The Democrats are also victims of their own madness. They refuse to confront the real issues the public is concerned about. Like Biden’s age which worries some 77% of voters, while two-thirds want somebody else to run. The government glosses over their consistent gripes about the economy and inflation. It’s hard to believe but the administration’s measure of core inflation doesn’t include food or energy, the two volatile areas of most concern for people.

I often look at these developments with feelings of schadenfreude, especially on the Republican side since the party seems to have embarked on a singular road to ruin.

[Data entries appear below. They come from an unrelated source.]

-- ==== Sys2Proof/Certificates/Slice0/Obligations.lean ====
section
/-! DEFINITION. The statements about the model, and the words they are said in. The words under `Claims` are written from
the rules, not from the model's own functions, wherever a rule gives a closed form. -/

namespace Sys2Proof.Claims

open Machine

/-! ### Words for the state after an instruction -/

/-- The spec's own choice of every source parameter of R7. The width, the print codes and the policy for unwritten
registers stay free. -/
structure SpecSources (cfg : Config) : Prop where
  compDecode : cfg.compDecode = .bitRouted
  mAddr : cfg.mAddrSource = .preA
  target : cfg.jumpTargetSource = .postA
  operand : cfg.jumpOperand = .postWriteD
  printed : cfg.printValue = .aluOut

/-- A register was written since reset (R22). Such a register can be read under every configuration. An unwritten one
faults when read, where `uninitRead = fault`; what else a configuration may do is the model's choice (log 1), and
`HeldValuesCountAsWritten` says it. -/
abbrev Written {W : Width} (r : Reg W) : Prop := r.written = true

/-- D′, D after the writes (R146). -/
def postD (s : State) (dest : Dest) (out : Word s.cfg.width) : Word s.cfg.width :=
  if dest.d then out else s.cpu.d.value

/-- A′, A after the writes (R146). -/
def postA (s : State) (dest : Dest) (out : Word s.cfg.width) : Word s.cfg.width :=
  if dest.a then out else s.cpu.a.value

/-- The table of R77: when a jump is taken, by the signed value tested. -/
def signedTaken : Jump → Int → Bool
  | .never, _ => false
  | .jgt, v => decide (0 < v)
  | .jeq, v => decide (v = 0)
  | .jge, v => decide (0 ≤ v)
  | .jlt, v => decide (v < 0)
  | .jne, v => decide (v ≠ 0)
  | .jle, v => decide (v ≤ 0)
  | .jmp, _ => true

/-- Whether the jump is taken on D′ (R77, R210). -/
def taken (s : State) (dest : Dest) (jump : Jump) (out : Word s.cfg.width) : Bool :=
  signedTaken jump (postD s dest out).toInt

/-- The events a print mode adds (R147, R148). -/
def events {W : Width} : PrintMode → Word W → List (OutEvent W)
  | .noPrint, _ => []
  | .print, v => [.dec v]
  | .printChar, v => [.chr v]

/-- The state after a C-instruction, from the ALU result, whether it jumps and where to, where it stores, and the value it
prints (R146, R148, R149). Nothing else changes. -/
def afterWith (s : State) (p : PrintMode) (dest : Dest) (out : Word s.cfg.width) (jumps : Bool) (target : Nat)
    (addr : Nat) (printed : Word s.cfg.width) : State :=
  { s with cpu :=
    { a := if dest.a then ⟨out, true⟩ else s.cpu.a
      d := if dest.d then ⟨out, true⟩ else s.cpu.d
      pc := if jumps then target else s.cpu.pc + 1
      ram := if dest.m then s.cpu.ram.write addr out else s.cpu.ram
      out := s.cpu.out ++ events p printed
      fault := s.cpu.fault } }

/-- The state after a C-instruction under the spec's sources: it stores at A_pre, tests D′, jumps to A′ and prints the ALU
result (R144, R148, R210, R212). -/
def after (s : State) (p : PrintMode) (dest : Dest) (jump : Jump) (out : Word s.cfg.width) : State :=
  afterWith s p dest out (taken s dest jump out) (postA s dest out).toNat s.cpu.a.value.toNat out

/-- The state after a fault: the record is set and nothing else changes (R232). -/
def faultedWith (s : State) (kind : FaultKind) (word : InstrWord) : State :=
  { s with cpu := { s.cpu with fault := some ⟨kind, s.cpu.pc, word, s.cpu.a, s.cpu.d⟩ } }

/-- What the dest and jump fields of an instruction need, under the spec's sources (R142, R144). -/
structure FieldsOk (s : State) (dest : Dest) (jump : Jump) (out : Word s.cfg.width) : Prop where
  store : dest.m = true → Written s.cpu.a ∧ s.cpu.a.value.toNat < 65536
  operand : dest.d = false → jump ≠ .never → jump ≠ .jmp → Written s.cpu.d
  target : dest.a = false → taken s dest jump out = true → Written s.cpu.a

/-- The faults of an instruction's dest and jump fields, under the spec's sources: those of an M address, a jump operand
and a jump target, in this order (R142, R144, R151). -/
structure FieldFaults (s : State) (dest : Dest) (jump : Jump) (out : Word s.cfg.width) (faults : FaultKind → Prop) :
    Prop where
  storeUnwritten : s.cfg.uninitRead = .fault → dest.m = true → ¬ Written s.cpu.a → faults .uninitRegisterRead
  storeRange : dest.m = true → Written s.cpu.a → 65536 ≤ s.cpu.a.value.toNat → faults .memAddrOutOfRange
  operand : s.cfg.uninitRead = .fault → (dest.m = true → Written s.cpu.a ∧ s.cpu.a.value.toNat < 65536) →
    dest.d = false → jump ≠ .never → jump ≠ .jmp → ¬ Written s.cpu.d → faults .uninitRegisterRead
  target : s.cfg.uninitRead = .fault → (dest.m = true → Written s.cpu.a ∧ s.cpu.a.value.toNat < 65536) →
    (dest.d = false → jump ≠ .never → jump ≠ .jmp → Written s.cpu.d) → dest.a = false →
    taken s dest jump out = true → ¬ Written s.cpu.a → faults .uninitRegisterRead

/-- The state with the values it holds, and both registers marked as written. -/
def marked (s : State) : State :=
  { s with cpu := { s.cpu with a := ⟨s.cpu.a.value, true⟩, d := ⟨s.cpu.d.value, true⟩ } }

/-- The state with `compDecode = bitRouted`, all else the same. -/
def bitRouted (s : State) : State := ⟨{ s.cfg with compDecode := .bitRouted }, s.rom, s.ram0, s.cpu⟩

/-! ### Words for the comp operations -/

/-- An instruction with free print, dest and jump fields. -/
abbrev CompOp := PrintMode → Dest → Jump → Instr

/-- What every rule of a canonical comp operation says beside the result: its word is `1 pp comp ddd jjj` (R72, R89); the
same word with the reserved print code faults (R80); the ALU's flags for its control bits are those of its result, whatever
the inputs (R111). -/
structure CompRule (op : CompOp) (code : CompCode) : Prop where
  word : ∀ pc p dest jump, encode pc (op p dest jump) = computeWord (printModeCode pc p) code dest jump
  decoded : ∀ pc p dest jump, decode pc (computeWord (printModeCode pc p) code dest jump) = op p dest jump
  reserved : ∀ dest jump (s : State), s.cfg.compDecode = .bitRouted →
    exec (decode s.cfg.printCode (computeWord s.cfg.printCode.reserved code dest jump)) s =
      .next (faultedWith s .reservedPrintMode (computeWord s.cfg.printCode.reserved code dest jump))
  flags : ∀ (W : Width) (x y : Word W),
    let r := alu (AluCtl.ofCode code) x y
    r.flags.zero = decide (r.out = 0#W.bits) ∧ r.flags.negative = r.out.getLsbD (W.bits - 1)

/-- An instruction in a state answers the fault `kind`, with its own word in the record (R232). -/
def Faults (i : Instr) (s : State) (kind : FaultKind) : Prop :=
  exec i s = .next (faultedWith s kind (encode s.cfg.printCode i))

/-- Once its ALU operands are read: an instruction whose dest and jump fields have what they need takes the state that the
rules give for the ALU result `out`; else it faults. -/
structure Gives (i : Instr) (p : PrintMode) (dest : Dest) (jump : Jump) (s : State) (out : Word s.cfg.width) : Prop where
  next : FieldsOk s dest jump out → exec i s = .next (after s p dest jump out)
  faults : FieldFaults s dest jump out (Faults i s)

/-- The operation reads no register and gives `f`. -/
def ConstantOp (op : CompOp) (f : (W : Width) → Word W) : Prop :=
  ∀ p dest jump s, SpecSources s.cfg → Gives (op p dest jump) p dest jump s (f _)

/-- The operation reads D and gives `f D`; with D unwritten it faults. -/
def DOp (op : CompOp) (f : (W : Width) → Word W → Word W) : Prop :=
  ∀ p dest jump s, SpecSources s.cfg →
    (Written s.cpu.d → Gives (op p dest jump) p dest jump s (f _ s.cpu.d.value)) ∧
    (s.cfg.uninitRead = .fault → ¬ Written s.cpu.d → Faults (op p dest jump) s .uninitRegisterRead)

/-- The operation reads A as y and gives `f A`; with A unwritten it faults. -/
def AOp (op : CompOp) (f : (W : Width) → Word W → Word W) : Prop :=
  ∀ p dest jump s, SpecSources s.cfg →
    (Written s.cpu.a → Gives (op p dest jump) p dest jump s (f _ s.cpu.a.value)) ∧
    (s.cfg.uninitRead = .fault → ¬ Written s.cpu.a → Faults (op p dest jump) s .uninitRegisterRead)

/-- M, the RAM word at the address in A (R144). -/
def memWord (s : State) : Word s.cfg.width := s.cpu.ram.read s.cpu.a.value.toNat

/-- The operation reads M and gives `f M`; with A unwritten, or out of range, it faults (R51). -/
def MOp (op : CompOp) (f : (W : Width) → Word W → Word W) : Prop :=
  ∀ p dest jump s, SpecSources s.cfg →
    (Written s.cpu.a → s.cpu.a.value.toNat < 65536 → Gives (op p dest jump) p dest jump s (f _ (memWord s))) ∧
    (s.cfg.uninitRead = .fault → ¬ Written s.cpu.a → Faults (op p dest jump) s .uninitRegisterRead) ∧
    (Written s.cpu.a → 65536 ≤ s.cpu.a.value.toNat → Faults (op p dest jump) s .memAddrOutOfRange)

/-- The operation reads D and A and gives `f D A`; with either unwritten it faults. -/
def DAOp (op : CompOp) (f : (W : Width) → Word W → Word W → Word W) : Prop :=
  ∀ p dest jump s, SpecSources s.cfg →
    (Written s.cpu.d → Written s.cpu.a →
      Gives (op p dest jump) p dest jump s (f _ s.cpu.d.value s.cpu.a.value)) ∧
    (s.cfg.uninitRead = .fault → ¬ (Written s.cpu.d ∧ Written s.cpu.a) →
      Faults (op p dest jump) s .uninitRegisterRead)

/-- The operation reads D and M and gives `f D M`; with D or A unwritten, or A out of range, it faults, D's fault first
(R151). -/
def DMOp (op : CompOp) (f : (W : Width) → Word W → Word W → Word W) : Prop :=
  ∀ p dest jump s, SpecSources s.cfg →
    (Written s.cpu.d → Written s.cpu.a → s.cpu.a.value.toNat < 65536 →
      Gives (op p dest jump) p dest jump s (f _ s.cpu.d.value (memWord s))) ∧
    (s.cfg.uninitRead = .fault → ¬ (Written s.cpu.d ∧ Written s.cpu.a) →
      Faults (op p dest jump) s .uninitRegisterRead) ∧
    (Written s.cpu.d → Written s.cpu.a → 65536 ≤ s.cpu.a.value.toNat → Faults (op p dest jump) s .memAddrOutOfRange)

/-! ### Words for any comp code -/

/-- The ALU's x: D, or 0 where zx = 1 (R145). -/
def xOf (s : State) (code : CompCode) : Word s.cfg.width :=
  if code[5] then 0#s.cfg.width.bits else s.cpu.d.value

/-- The ALU's y: M where a = 1, else A, or 0 where zy = 1 (R145). -/
def yOf (s : State) (code : CompCode) : Word s.cfg.width :=
  if code[6] then memWord s else if code[3] then 0#s.cfg.width.bits else s.cpu.a.value

/-- The ALU result of a comp code (R143, R145). -/
def outOf (s : State) (code : CompCode) : Word s.cfg.width := (alu (AluCtl.ofCode code) (xOf s code) (yOf s code)).out

/-- D as x is written, or is not read (R142). -/
def XOk (s : State) (code : CompCode) : Prop := code[5] = false → Written s.cpu.d

/-- A is written as the address of M, and is in range, or M is not addressed (R142, R144). -/
def MOk (s : State) (code : CompCode) (dest : Dest) : Prop :=
  (code[6] = true ∨ dest.m = true) → Written s.cpu.a ∧ s.cpu.a.value.toNat < 65536

/-- A as y is written, or is not read (R142). -/
def YOk (s : State) (code : CompCode) : Prop := code[6] = false → code[3] = false → Written s.cpu.a

/-- The word of a comp code under the state's print codes (R89). -/
def wordOf (s : State) (code : CompCode) (p : PrintMode) (dest : Dest) (jump : Jump) : InstrWord :=
  computeWord (printModeCode s.cfg.printCode p) code dest jump

/-- What the rule of a jump code says of every C-instruction that has it, once its ALU operands and its M address are read:
its bits; that D′ is tested, and D read for it, where the code reads D; that the jump goes to A′ exactly if the condition
holds, else PC advances; and its faults, where a read of an unwritten register faults. -/
def JumpRule (jump : Jump) (bits : BitVec 3) (readsD : Bool) (cond : Int → Prop) : Prop :=
  (∀ p code dest, fieldJump (computeWord p code dest jump) = bits) ∧
  ∀ code p dest (s : State), SpecSources s.cfg → XOk s code → MOk s code dest → YOk s code →
    let i := decodeComp code p dest jump
    let tested := (postD s dest (outOf s code)).toInt
    let dOk := readsD = true → dest.d = false → Written s.cpu.d
    (dOk → cond tested → (dest.a = false → Written s.cpu.a) →
      ∃ c : Cpu s.cfg.width, exec i s = .next { s with cpu := c } ∧ c.fault = s.cpu.fault ∧
        c.pc = (postA s dest (outOf s code)).toNat) ∧
    (dOk → ¬ cond tested →
      ∃ c : Cpu s.cfg.width, exec i s = .next { s with cpu := c } ∧ c.fault = s.cpu.fault ∧ c.pc = s.cpu.pc + 1) ∧
    (s.cfg.uninitRead = .fault → ¬ dOk → Faults i s .uninitRegisterRead) ∧
    (s.cfg.uninitRead = .fault → dOk → cond tested → dest.a = false → ¬ Written s.cpu.a →
      Faults i s .uninitRegisterRead)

I don’t want to be called an elitist, but in some ways I am. I want to balance my long-shot liberalism with the more stable truths of music, art, history and literature. Well, that’s become pretty difficult. Right now, I’m rereading Thomas Mann’s great novel from the 1940s, Doctor Faustus, and the book is full of political implications. (Does everything have political implications?)

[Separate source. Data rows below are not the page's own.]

-- ==== Sys2Proof/Laws/State.lean ====
section
/-! SUPPORT. One lemma for each field of each update of the state, so that no later proof unfolds a record update. -/

namespace Sys2Proof.Machine

variable {W : Width}

@[simp] theorem Reg.reset_value : (Reg.reset W).value = registerResetValue W := rfl
@[simp] theorem Reg.reset_written : (Reg.reset W).written = false := rfl
@[simp] theorem Reg.ofValue_value (v : Word W) : (Reg.ofValue v).value = v := rfl
@[simp] theorem Reg.ofValue_written (v : Word W) : (Reg.ofValue v).written = true := rfl
@[simp] theorem Reg.update_true (r : Reg W) (v : Word W) : r.update true v = Reg.ofValue v := rfl
@[simp] theorem Reg.update_false (r : Reg W) (v : Word W) : r.update false v = r := rfl

@[simp] theorem Cpu.reset_a (m : Ram W) : (Cpu.reset m).a = Reg.reset W := rfl
@[simp] theorem Cpu.reset_d (m : Ram W) : (Cpu.reset m).d = Reg.reset W := rfl
@[simp] theorem Cpu.reset_pc (m : Ram W) : (Cpu.reset m).pc = 0 := rfl
@[simp] theorem Cpu.reset_ram (m : Ram W) : (Cpu.reset m).ram = m := rfl
@[simp] theorem Cpu.reset_out (m : Ram W) : (Cpu.reset m).out = [] := rfl
@[simp] theorem Cpu.reset_fault (m : Ram W) : (Cpu.reset m).fault = none := rfl

@[simp] theorem State.load_cfg (cfg : Config) (rom : List InstrWord) (m : Ram cfg.width) :
    (State.load cfg rom m).cfg = cfg := rfl
@[simp] theorem State.load_rom (cfg : Config) (rom : List InstrWord) (m : Ram cfg.width) :
    (State.load cfg rom m).rom = rom := rfl
@[simp] theorem State.load_ram0 (cfg : Config) (rom : List InstrWord) (m : Ram cfg.width) :
    (State.load cfg rom m).ram0 = m := rfl
@[simp] theorem State.load_cpu (cfg : Config) (rom : List InstrWord) (m : Ram cfg.width) :
    (State.load cfg rom m).cpu = Cpu.reset m := rfl

@[simp] theorem Width.bits_w16 : Width.w16.bits = 16 := rfl
@[simp] theorem Width.bits_w64 : Width.w64.bits = 64 := rfl

/-- With W = 16 every value is a RAM address (R51). -/
theorem toNat_lt_ramSize (hW : W = .w16) (v : Word W) : v.toNat < ramSize := by
  subst hW
  exact v.isLt

variable (s : State) (kind : FaultKind) (w : InstrWord)

@[simp] theorem State.raise_cfg : (s.raise kind w).cfg = s.cfg := rfl
@[simp] theorem State.raise_rom : (s.raise kind w).rom = s.rom := rfl
@[simp] theorem State.raise_ram0 : (s.raise kind w).ram0 = s.ram0 := rfl
@[simp] theorem State.raise_a : (s.raise kind w).cpu.a = s.cpu.a := rfl
@[simp] theorem State.raise_d : (s.raise kind w).cpu.d = s.cpu.d := rfl
@[simp] theorem State.raise_pc : (s.raise kind w).cpu.pc = s.cpu.pc := rfl
@[simp] theorem State.raise_ram : (s.raise kind w).cpu.ram = s.cpu.ram := rfl
@[simp] theorem State.raise_out : (s.raise kind w).cpu.out = s.cpu.out := rfl
@[simp] theorem State.raise_fault :
    (s.raise kind w).cpu.fault = some ⟨kind, s.cpu.pc, w, s.cpu.a, s.cpu.d⟩ := rfl

variable (c : Cpu W) (dest : Dest) (e : Effect W)

@[simp] theorem Cpu.commit_a : (c.commit dest e).a = c.a.update dest.a e.out := rfl
@[simp] theorem Cpu.commit_d : (c.commit dest e).d = c.d.update dest.d e.out := rfl
@[simp] theorem Cpu.commit_pc : (c.commit dest e).pc = e.nextPc := rfl
@[simp] theorem Cpu.commit_ram :
    (c.commit dest e).ram = if dest.m then c.ram.write e.storeAddr e.out else c.ram := rfl
@[simp] theorem Cpu.commit_out : (c.commit dest e).out = c.out ++ e.event.toList := rfl
@[simp] theorem Cpu.commit_fault : (c.commit dest e).fault = c.fault := rfl

@[simp] theorem State.withWord_cfg : (s.withWord w).cfg = s.cfg := rfl
@[simp] theorem State.withWord_rom : (s.withWord w).rom = placeWord w s.cpu.pc s.rom := rfl
@[simp] theorem State.withWord_a : (s.withWord w).cpu.a = s.cpu.a := rfl
@[simp] theorem State.withWord_d : (s.withWord w).cpu.d = s.cpu.d := rfl
@[simp] theorem State.withWord_pc : (s.withWord w).cpu.pc = s.cpu.pc := rfl
@[simp] theorem State.withWord_ram : (s.withWord w).cpu.ram = s.cpu.ram := rfl
@[simp] theorem State.withWord_out : (s.withWord w).cpu.out = s.cpu.out := rfl
@[simp] theorem State.withWord_fault : (s.withWord w).cpu.fault = none := rfl

@[simp] theorem placeWord_getElem (n : Nat) (rom : List InstrWord) : (placeWord w n rom)[n]? = some w := by
  induction n generalizing rom with
  | zero => cases rom <;> rfl
  | succ n ih => cases rom <;> simp [placeWord, ih]

end Sys2Proof.Machine
end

The author’s mad genius of music, Adrian Leverkhün, makes his Faustian deal with the devil for musical mastery. One reviewer notes that Zeitblom, the book’s narrator,

fatally turns a blind eye, distracted by social events and awed by Adrian’s genius. He misjudges Adrian in the same way that the [German] nation misjudges Hitler until it’s too late. (And if this doesn’t make you think of Donald Trump, you haven’t been paying attention).

So much of what I read these days seems to echo or predict Trump and the ensuing nightmare he has brought us. American Midnight by Adam Hochschild presents the horrifying history of America’s descent into racial and anti-Red madness from WW I to the 1920s. The parallels to what we are now living through—hatred, violence, corruption, political chaos—are manifest on every page.

Once we understand such history, escaping its relevance is practically impossible. Yet what’s relevant is not always what’s significant, and you can’t read significance into everything political today, which is what so many of us do. Getting away from the news is hard, so you need to live by other truths. Sadly, the older we get, the more we become creatures of habit and custom. Independent thought becomes more difficult.

And finally, I do have my doubts about achieving any kind of genuine detachment about politics. It’s too ingrained in my life, and you have to dig into your soul to find the resources to keep sane. Still, it becomes a matter of keeping one’s mental health in balance. If everything becomes significant, nothing is significant.